Kaltimtoday.co - Kontestasi menjelang awal Pemilihan Gubernur (Pilgub) Kaltim saat ini mulai memanas antar pasangan calon. Panasnya dinamika tersebut menuntut peran Komisi Pemilihan Umum (KPU) Kaltim selaku pihak penyelenggara agar berjalannya Pilgub tetap kondusif serta menjunjung asas luber dan jurdil. Merespon keberlangsungan Pilgub Kaltim, aliansi BEM se-Unmul menggelar aksi demonstrasi di depan kantor KPU Kaltim pada Kamis (11 Januari 2018) lalu. 

Masa aksi yang berjumlah sekitar 50 orang tersebut ingin mendukung sikap KPU agar tetap independen dan transparan dalam penyelenggaraan tahapan Pilgub kali ini. Aksi dimulai pukul 10.30 wita dan diawali orasi setiap perwakilan lembaga se-Unmul. 

Setelah satu jam berjalannya aksi, masa aksi ingin memaksa masuk ke kantor KPU untuk melakukan audiensi. Tetapi harapan tersebut tidak diindahkan oleh perwakilan KPU, melainkan audiensi berlangsung terbuka di depan kantor KPU Kaltim dan disambut oleh ketua KPU Kaltim, Muhammad Taufik. 

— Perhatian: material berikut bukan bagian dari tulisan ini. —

-- ==== Sys2Proof/Laws/Bytes.lean ====
section
/-! SUPPORT. Laws of the byte order (R5): a number's bytes spell it again, and where a list of bytes is cut. -/

namespace Sys2Proof.Machine

@[simp] theorem bytesOf_length (n len : Nat) : (bytesOf n len).length = len := by
  induction len generalizing n with
  | zero => rfl
  | succ k ih => simp [bytesOf, ih]

/-- The bytes of a number spell what of it they hold. -/
theorem ofBytes_bytesOf (n len : Nat) : ofBytes (bytesOf n len) = n % 256 ^ len := by
  induction len generalizing n with
  | zero => simp [bytesOf, ofBytes, Nat.mod_one]
  | succ k ih =>
    have h : n % 256 ^ (k + 1) = n % 256 + 256 * (n / 256 % 256 ^ k) := by
      rw [Nat.pow_succ, Nat.mul_comm, Nat.mod_mul]
    simp [bytesOf, ofBytes, ih, h]

theorem bytesOf_take (n a b : Nat) : (bytesOf n (a + b)).take a = bytesOf n a := by
  induction a generalizing n with
  | zero => simp [bytesOf]
  | succ k ih => rw [Nat.add_right_comm]; simp [bytesOf, ih]

end Sys2Proof.Machine
end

Setelah audiensi terbuka selesai, pihak demonstran dan KPU menghasilkan beberapa poin tuntutan diantaranya, KPU harus memberikan informasi secara terbuka, KPU mengakomodir masyarakat untuk bisa menggunakan hak pilihnya dengan adil, dan KPU mengundang mahasiswa se-Kaltim dalam debat kandidat calon Gubernur dan Wakil Gubernur. 

Rizaldo selaku Presiden BEM KM Unmul mengatakan keterlibatan BEM dalam Pilgub sangat penting. "Peran BEM KM akan mengawal berjalannya Pilgub Kaltim dengan mengedepankan independensi dan netralitas serta memastikan berjalannya proses demokrasi dengan baik hingga selesai”, ujarnya.

Aldo juga berharap pihaknya akan konsisten mengawal lalu memberikan kontrak politik kepada calon Gubernur dan Wakil Gubernur agar berani dan komitmen membawa Kaltim lebih baik kedepan.